Since 9/11, life has become more difficult for Muslim Americans. They have been put under surveillance and tortured under the notorious PATRIOT Act, and have been subjected to violence and assault by fellow Americans and which peaked after the election of the current President and also to discrimination and microaggressions, despite being proud Americans.
Recently, an Iraq War veteran shouted “Thank you, Jesus” after driving his car over the members of a (presumably Hindu) Indian-American family thinking they were Muslims, leading to three people, including one child, being critically injured. This is probably the result of years of racial profiling of Muslims under the assumption that they were guilty until proven innocent. The loud racist, Islamophobic rhetoric emanating from the mouth and tweets of the current occupant of the White House and those in his administration must cease immediately. If American institutions have any credibility, Congress for one must be able to put fetters on hate speech that ends up hurting real people. Until and unless American society reflects the ideals of racial and religious harmony it espouses in its international postures, honest and potentially fruitful endeavours like the USCIRF will only end up seeming like a case of throwing stones from a glasshouse.
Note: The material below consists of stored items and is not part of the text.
/-- A line is set up for a track that none carries, while none waits for it. -/
theorem Cache.Sound.occupy {c : Cache} (h : c.Sound) (g : Geometry) (m : Mount) (i : Nat) {tr : Track} (o : Origin)
    (hc : c.carrier tr = none) (hw : ∀ t, c.waiting = some t → t ≠ tr) : (c.occupy g m i tr o).Sound where
  lines := by rw [← Cache.shape_length, Cache.occupy_shape, List.length_set, Cache.shape_length]; exact h.lines
  lru := h.lru
  pins := by
    rw [Cache.pins_shape, Cache.occupy_shape]
    exact (countP_set_le _ _ _).trans (by rw [← Cache.pins_shape]; exact h.pins)
  tags := by
    rw [Cache.tags_shape, Cache.occupy_shape]
    refine nodup_tags_set (by rw [← Cache.tags_shape]; exact h.tags) _ _ _ ?_
    intro x hx
    obtain ⟨l, hl, rfl⟩ := List.mem_map.mp hx
    exact Cache.carrier_none hc hl
  queue := h.queue
  queued := h.queued
  waits := by
    intro t ht
    obtain ⟨h0, h1⟩ := h.waits t ht
    constructor
    · have := countP_set_le c.shape i (some tr)
      rw [← Cache.pins_shape, h0] at this
      rw [Cache.pins_shape, Cache.occupy_shape]
      omega
    · rw [Cache.carrier_shape, Cache.occupy_shape, List.findIdx?_eq_none_iff]
      intro x hx
      rcases List.mem_or_eq_of_mem_set hx with hx | hx
      · obtain ⟨l, hl, rfl⟩ := List.mem_map.mp hx
        simpa using Cache.carrier_none h1 hl
      · rw [hx]
        have hne := hw t ht
        simp only [beq_eq_false_iff_ne, ne_eq, Option.some.injEq]
        exact fun e => hne e.symm
  defects := h.defects
  ram := fillHoles_wf _ _ _ _ h.ram

theorem Cache.Sound.unpinAll {c : Cache} (h : c.Sound) : c.unpinAll.Sound ∧ c.unpinAll.pins = 0 := by
  have hz : c.unpinAll.pins = 0 := by
    unfold Cache.pins Cache.unpinAll
    rw [List.countP_eq_zero]
    intro l hl
    obtain ⟨k, -, rfl⟩ := List.mem_map.mp hl
    unfold Line.unpin
    split <;> simp_all
  have htag : ∀ l : Line, l.unpin.tag = l.tag := by
    intro l
    unfold Line.unpin
    split <;> rfl
  refine ⟨⟨?_, h.lru, by omega, ?_, h.queue, h.queued, ?_, h.defects, h.ram⟩, hz⟩
  · simpa [Cache.unpinAll] using h.lines
  · have : (c.unpinAll.lines.filterMap Line.tag) = c.lines.filterMap Line.tag := by
      simp [Cache.unpinAll, List.filterMap_map, htag]
    rw [this]
    exact h.tags
  · intro tr htr
    refine ⟨hz, ?_⟩
    have := (h.waits tr htr).2
    unfold Cache.carrier Cache.findLine at this ⊢
    simpa [Cache.unpinAll, List.findIdx?_map, Function.comp_def, htag] using this

theorem countP_modify_le (ls : List Line) (i : Nat) (f : Line → Line) :
    (ls.modify i f).countP (fun l => l.pinned) ≤ ls.countP (fun l => l.pinned) + 1 := by
  induction ls generalizing i with
  | nil => simp
  | cons a ls ih =>
    cases i with
    | zero =>
      simp only [List.modify_zero_cons, List.countP_cons]
      split <;> split <;> omega
    | succ i =>
      simp only [List.modify_succ_cons, List.countP_cons]
      have := ih i
      omega

/-- A line becomes the active line while none is pinned. -/
theorem Cache.Sound.activate {c : Cache} (h : c.Sound) (hz : c.pins = 0) (g : Geometry) (lead t : Nat) {i : Nat} (hi : i < 8)
    (tr : Track) : (c.activate g lead t i tr).Sound := by
  unfold Cache.activate
  refine ⟨?_, ?_, ?_, ?_, h.queue, h.queued, by simp, h.defects, h.ram⟩
  · simpa [Cache.modLine] using h.lines
  · exact (toFront_perm h.lru_nodup (h.lru_mem.mpr hi)).trans h.lru
  · simp only [Cache.pins, Cache.modLine]
    refine (countP_modify_le _ _ _).trans ?_
    have : c.lines.countP (fun l => l.pinned) = 0 := hz
    omega
  · have e : ∀ ls : List Line, ∀ f : Line → Line, (∀ l, (f l).tag = l.tag) → (ls.modify i f).map Line.tag = ls.map Line.tag := by
      intro ls f hf
      apply List.ext_getElem
      · simp
      · intro k h1 h2
        simp only [List.getElem_map, List.getElem_modify]
        split
        · exact hf _
        · rfl
    have key : ∀ ls : List Line, ls.filterMap Line.tag = (ls.map Line.tag).filterMap id := by
      intro ls
      simp [List.filterMap_map]
    have ht := h.tags
    rw [key] at ht ⊢
    simp only [Cache.modLine]
    rw [e]
    · exact ht
    · intro l
      rfl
Nevertheless, USCIRF’s observations, at least on India, are not to be brushed aside. In fact, it only adds to a long list of complaints about the conduct of the Indian state against its religious minorities, especially in the last half-decade or so. The government has been trying to enforce its own “Muslim ban” through the deliberately divisive Citizenship Amendment Bill, which seeks to fast-track citizenship to all religious minorities from neighbouring countries except Muslims of any denomination.
The shameful conduct of the government when the Rohingya refugees were faced with existential crisis under what the UN Office of the High Commissioner for Human Rights (OHCHR) has described as “ethnic cleansing” by the Myanmar military has given India a bad name internationally. India has grown more visibly supportive of Israel since the latter is now an important arms exporter, and consequently its support for the Palestinian cause has sounded more feeble and less sincere. So even if we disregarded USCIRF’s report, India has not covered itself in glory with its international stance towards persecuted Muslims. But then, it is not possible to ignore the USCIRF report, even though it only, scarily, confirms to many of us what we already know.